++++ Stored data

/-- A write to registers: its bytes, and the bits of type W1C of the unit that the hardware sets in the same MCLK cycle, as
pairs of a register's offset and its bits (R13). -/
structure RegWrite where
  data : List Byte
  events : List (Nat × Nat)
  deriving DecidableEq, Repr

end Sys2Proof.Machine
namespace Sys2Proof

++++++++

## Work item
The line containing "events : List (Nat × Nat)" and all lines after it, through the end of the entries above, are to be returned exactly and alone.

## Answer to the problem
  events : List (Nat × Nat)
  deriving DecidableEq, Repr

end Sys2Proof.Machine
namespace Sys2Proof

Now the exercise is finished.